In the New Testament, in particular, Tyndale's version is the basis of Coverdale's, and to a somewhat less extent this is also the case in the Pentateuch and Jonah; but Coverdale revised the work of his predecessor with the help of the Zurich German Bible of Zwingli and others (1524-1529), a Latin version by Pagninus, the Vulgate, and Luther. In his preface, he explicitly disclaims originality as a translator, and there is no sign that he made any noticeable use of the Greek and Hebrew; but he used the available Latin, German, and English versions with judgment. In the parts of the Old Testament which Tyndale had not published he appears to have translated mainly from the Zurich Bible. [Coverdale's Bible of 1535 was reprinted by Bagster, 1838.]

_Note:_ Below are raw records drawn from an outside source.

/-! ### setMotor -/

@[simp] theorem State.setMotor_time (s : State) (m : MotorId) (x : Motor) : (s.setMotor m x).time = s.time := rfl
@[simp] theorem State.setMotor_linkUp (s : State) (m : MotorId) (x : Motor) : (s.setMotor m x).linkUp = s.linkUp :=
  rfl
@[simp] theorem State.setMotor_resetTaken (s : State) (m : MotorId) (x : Motor) : (s.setMotor m x).resetTaken = s.resetTaken :=
  rfl
@[simp] theorem State.setMotor_program (s : State) (m : MotorId) (x : Motor) : (s.setMotor m x).program = s.program :=
  rfl
@[simp] theorem State.setMotor_tablet (s : State) (m : MotorId) (x : Motor) : (s.setMotor m x).tablet = s.tablet :=
  rfl
@[simp] theorem State.setMotor_motorClaims (s : State) (m : MotorId) (x : Motor) : (s.setMotor m x).motorClaims = s.motorClaims :=
  rfl
@[simp] theorem State.setMotor_voiceClaims (s : State) (m : MotorId) (x : Motor) : (s.setMotor m x).voiceClaims = s.voiceClaims :=
  rfl
@[simp] theorem State.setMotor_encoder (s : State) (m : MotorId) (x : Motor) : (s.setMotor m x).encoder = s.encoder :=
  rfl
@[simp] theorem State.setMotor_pwm (s : State) (m : MotorId) (x : Motor) : (s.setMotor m x).pwm = s.pwm := rfl
@[simp] theorem State.setMotor_governor (s : State) (m : MotorId) (x : Motor) : (s.setMotor m x).governor = s.governor :=
  rfl
@[simp] theorem State.setMotor_chains (s : State) (m : MotorId) (x : Motor) : (s.setMotor m x).chains = s.chains :=
  rfl
@[simp] theorem State.setMotor_channels (s : State) (m : MotorId) (x : Motor) : (s.setMotor m x).channels = s.channels :=
  rfl
@[simp] theorem State.setMotor_copy (s : State) (m : MotorId) (x : Motor) : (s.setMotor m x).copy = s.copy := rfl
@[simp] theorem State.setMotor_watches (s : State) (m : MotorId) (x : Motor) : (s.setMotor m x).watches = s.watches :=
  rfl
@[simp] theorem State.setMotor_reactions (s : State) (m : MotorId) (x : Motor) : (s.setMotor m x).reactions = s.reactions :=
  rfl
@[simp] theorem State.setMotor_store (s : State) (m : MotorId) (x : Motor) : (s.setMotor m x).store = s.store := rfl
@[simp] theorem State.setMotor_windows (s : State) (m : MotorId) (x : Motor) : (s.setMotor m x).windows = s.windows :=
  rfl
@[simp] theorem State.setMotor_clips (s : State) (m : MotorId) (x : Motor) : (s.setMotor m x).clips = s.clips := rfl
@[simp] theorem State.setMotor_cues (s : State) (m : MotorId) (x : Motor) : (s.setMotor m x).cues = s.cues := rfl
@[simp] theorem State.setMotor_voices (s : State) (m : MotorId) (x : Motor) : (s.setMotor m x).voices = s.voices :=
  rfl
@[simp] theorem State.setMotor_master (s : State) (m : MotorId) (x : Motor) : (s.setMotor m x).master = s.master :=
  rfl
@[simp] theorem State.setMotor_aout (s : State) (m : MotorId) (x : Motor) : (s.setMotor m x).aout = s.aout := rfl
@[simp] theorem State.setMotor_subs (s : State) (m : MotorId) (x : Motor) : (s.setMotor m x).subs = s.subs := rfl
@[simp] theorem State.setMotor_pending (s : State) (m : MotorId) (x : Motor) : (s.setMotor m x).pending = s.pending :=
  rfl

In one respect Coverdale's Bible was groundbreaking, namely, in the arrangement of the books of the. It is to Tyndale's example, no doubt, that the action of Coverdale is due. His Bible is divided into six parts -- (1) Pentateuch; (2) Joshua -- Esther; (3) Job -- "Solomon's Balettes" (i.e. Canticles); (4) Prophets; (5) "Apocrypha, the books and treatises which among the fathers of old are not reckoned to be of like authority with the other books of the Bible, neither are they found in the canon of the Hebrew"; (6) the New Testament. This represents the view generally taken by the Reformers, both in Germany and in England, and so far as concerns the English Bible, Coverdale's example was decisive.